Revolta Militar 1924

A Revolta Militar de 1924 na Cidade de Óbidos, quando a mesma foi bombardeada por aviões do governo.

ÓBIDOS - Eram seis horas da manhã no dia 26 de julho de 1924, quando se ouviu falar que havia bombardeio na cidade, não podíamos acreditar e tranquilamente dirigiram-se os padres à Matriz para a celebração das Santas Missas.

Notava-se entretanto menor assistência e concorrência para o confessionário apesar de ser o dia da Festa da Padroeira Sant’Anna que em geral se festejava com grande concorrência.

Acabada a primeira Santa Missa, viu-se nas ruas e travessas a correria do povo e o fechamento das casas. Os habitantes fugiram para conseguir em tempo as lanchas e embarcações ancoradas no porto. Não havia mais dúvida, a coisa era séria.

No largo da Matriz de Sant’Anna colocaram-se canhões em posição contra o navio de guerra, que se viu na boca do Rio Trombetas. Era uma canhoneira dos revoltosos de Manaus que vieram perturbar a tranqüilidade da nossa pequena cidade, o boato de um assalto da fortaleza pelos revoltosos que vinham cercar a cidade em número elevado aumentaram o susto do povo aterrorizado que fugiu loucamente pelas matas.

As ruas estão desertas, a cidade completamente abandonada. Entretanto o dia passa sem incidentes, começa a circular entre os soldados que os oficiais da fortaleza tinham aderido à revolta. Essa notícia vai se confirmando. Cerca de sete horas da noite ouvem-se gritos: Viva a Revolta! O comandante do IV Grupo foi preso pelos seus súditos e as forças da revolta vinham entrando na cidade, Óbidos estava na mão dos revoltosos.

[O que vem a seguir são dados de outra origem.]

/-- The three mirrors (R22, R166). -/
inductive MirrorKind where
  | reefer
  | grid
  | crane
deriving DecidableEq, Repr

/-- R166. -/
structure MirrorWriter where
  target : Option MirrorKind
  position : Nat
deriving DecidableEq, Repr

/-! ## The whole part -/

/-- The model's own: what the event being handled has gathered so far. It is at `EventScratch.idle` between events. Log entry 27. -/
structure EventScratch where
  /-- The work whose event is being handled (R39). -/
  work : Work
  /-- The event has a cause for a status block write (R154). -/
  statusDue : Bool
  /-- The crane whose uplink record is being handled: its mirror record is written once, after step 9 (R79). -/
  deferred : Option (Fin 16)
  /-- That one write is called for. -/
  craneDue : Bool
deriving DecidableEq, Repr

/-- The scratch between events. -/
def EventScratch.idle : EventScratch :=
  { work := .other, statusDue := false, deferred := none, craneDue := false }

structure State where
  /-- RST_N is asserted (R173). -/
  inReset : Bool
  /-- The sampled CPB strap (R159). -/
  cpb : BitVec 16
  /-- The sampled CPID strap (R159). -/
  cpid : BitVec 6
  time : TimeBase
  windows : Vector Window 32
  intake : Intake
  arb : Arbiter
  port : UpstreamPort
  cranes : Vector Crane 16
  grid : Grid
  reefer : ReeferTable
  notice : NoticeUnit
  cmd : CommandUnit
  mirror : MirrorWriter
  scratch : EventScratch
  /-- The model's own: how many RESTARTs have been taken, so that each one has a free choice of its own of the records that its job
  units have in hand (`Config.recordInHand`). Log entry 33. -/
  restarts : Nat
  /-- The commands that are waiting, first in, first out. -/
  pending : List Instr
deriving DecidableEq, Repr

/-! ## Power-on values (R18, R42, R90, R110, R130, R157, R171) -/

/-- R18. -/
def TimeBase.powerOn : TimeBase :=
  { lt := 0, run := .stopped, sync := .unset, oc := 0, slew := 0, tl := none, capture := none, lastSuccess := none,
    interval := 1000, linkDelay := 0, threshold := 1000, continuity := false }

/-- R110: a square without a sample. -/
def Square.powerOn : Square :=
  { entries := Vector.replicate 24 .absent, state := .unknown, best := none, bestEstimate := none, lastChange := none }

/-- R101, R126. -/
def Pass.powerOn : Pass :=
  { inProgress := false, position := 0, startHeld := false, startTakenAt := none }

/-- R106, R110. The clear position while no CLEAR GRID runs is 0 (log entry 37). -/
def Grid.powerOn : Grid :=
  { cells := Vector.replicate 24 none, squares := Vector.replicate 512 .powerOn,
    params := { holeEnter := -240, holeExit := -232, marginalEnter := -220, marginalExit := -212, ageLimit := 600,
                steerMargin := 12, steerHoldoff := 10, segmentCount := 128 },
    aging := .powerOn, clearing := false, clearPosition := 0, limiter := Vector.replicate 8 none, unknownCells := 0,
    measureUsed := 0, measureRejected := 0, measureClamped := 0 }
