-- ==== Sys2Proof/WellFormed.lean ====
section
/-! DEFINITION. Which commands are well formed: a transfer has the shape R20 gives every transfer. -/

namespace Sys2Proof

/-- A transfer of `bytes` bytes at `addr` (R20): it starts 16-byte aligned, holds 1 to 16 whole beats and does not cross a 4 KiB
boundary. -/
def spanWf (addr bytes : Nat) : Bool :=
  addr % 16 == 0 && bytes % 16 == 0 && decide (16 ≤ bytes) && decide (bytes ≤ 256) &&
    decide (addr % 4096 + bytes ≤ 4096)

/-- R20 for one transfer. -/
def Transfer.wf : Transfer → Bool
  | .read _ addr beats => spanWf addr.toNat (16 * beats)
  | .write _ addr lanes => spanWf addr.toNat lanes.length

/-- The command's operands have the shape the spec gives them: a transfer is one by R20, a write of one of the three ring words has one
lane for each of its bytes (R150, R153), and a write from a beat of the control page is a transfer of the page (R160). -/
def Instr.wf : Instr → Bool
  | .readTransfer m a n => (Transfer.read m a n).wf
  | .writeTransfer m a l => (Transfer.write m a l).wf
  | .ringBaseWrite _ l => l.length == 8
  | .ringLengthWrite _ l => l.length == 4
  | .consumerIndexWrite _ l => l.length == 4
  | .controlPageWrite _ b l => decide (b < 256) && spanWf (16 * b) l.length
  | _ => true

end Sys2Proof
end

Os dias seguintes eram de ansiedades e incertezas, porém permaneciam calmos. O povo entretanto não voltou do interior, dois dos nossos padres se retiraram para Oriximiná e Terra Santa enquanto o terceiro vigiava pelos conventos e as Igrejas. As Irmãs Clarissas mandamos para Santarém, a vida tornou-se enfadonha dentro da cidade. Estávamos presos sem poder trabalhar, devido aos sobressaltos até o dia 20 de agosto, nesse dia circulou a notícia de que as forças legais já tinham chegado em Santarém e que elas tinham mandado uma intimação aos revoltosos a depor as armas sob pena de virem a cidade e a fortaleza bombardeadas.

Os revoltosos preparam-se para resistir e em expectativas de graves acontecimentos retiravam-se os últimos moradores. No dia 23 aparecem dois aviões legalistas evoluindo sobre a cidade e lançando duas bombas sobre a fortaleza sem entretanto causar dano. Ouve-se um fuzilar impertinente no centro da cidade e nos dois fortes. Os aviões eram nervosamente alvejados pelos revoltosos que entretanto seguiram serenamente seu caminho em boa altura desaparecendo depois no horizonte. No dia 24, novamente alarme, era outra vez o avião legalista. Houve alguns disparos dos grandes canhões contra os navios das forças legais que mal se enxergavam abaixo da Ilha Grande e a fuzilaria de metralhadoras contra o avião. O efeito do aparecimento dos dois aviões causou um terrível pânico entre os seviciosos.

Centenas de soldados de todas as classes fugiram precipitadamente sem mesmo saber para onde, uns fugindo pelas matas e lagos, outros atravessando o Amazonas rumo à Ilha Grande. As seis horas do dia seguinte correm os primeiros boatos da capitulação. O padre que durante o fuzilar das metralhadoras e o troar dos canhões se tinha retirado para a margem oposta, volta com uns rapazes e entrando na cidade, verificou a realidade dos fatos, Óbidos estava a salvo, acabava a Revolução e festivamente repicaram-se os sinos de nossa velha Matriz, anunciando aos povos refugiados a paz que ansiosamente esperaram.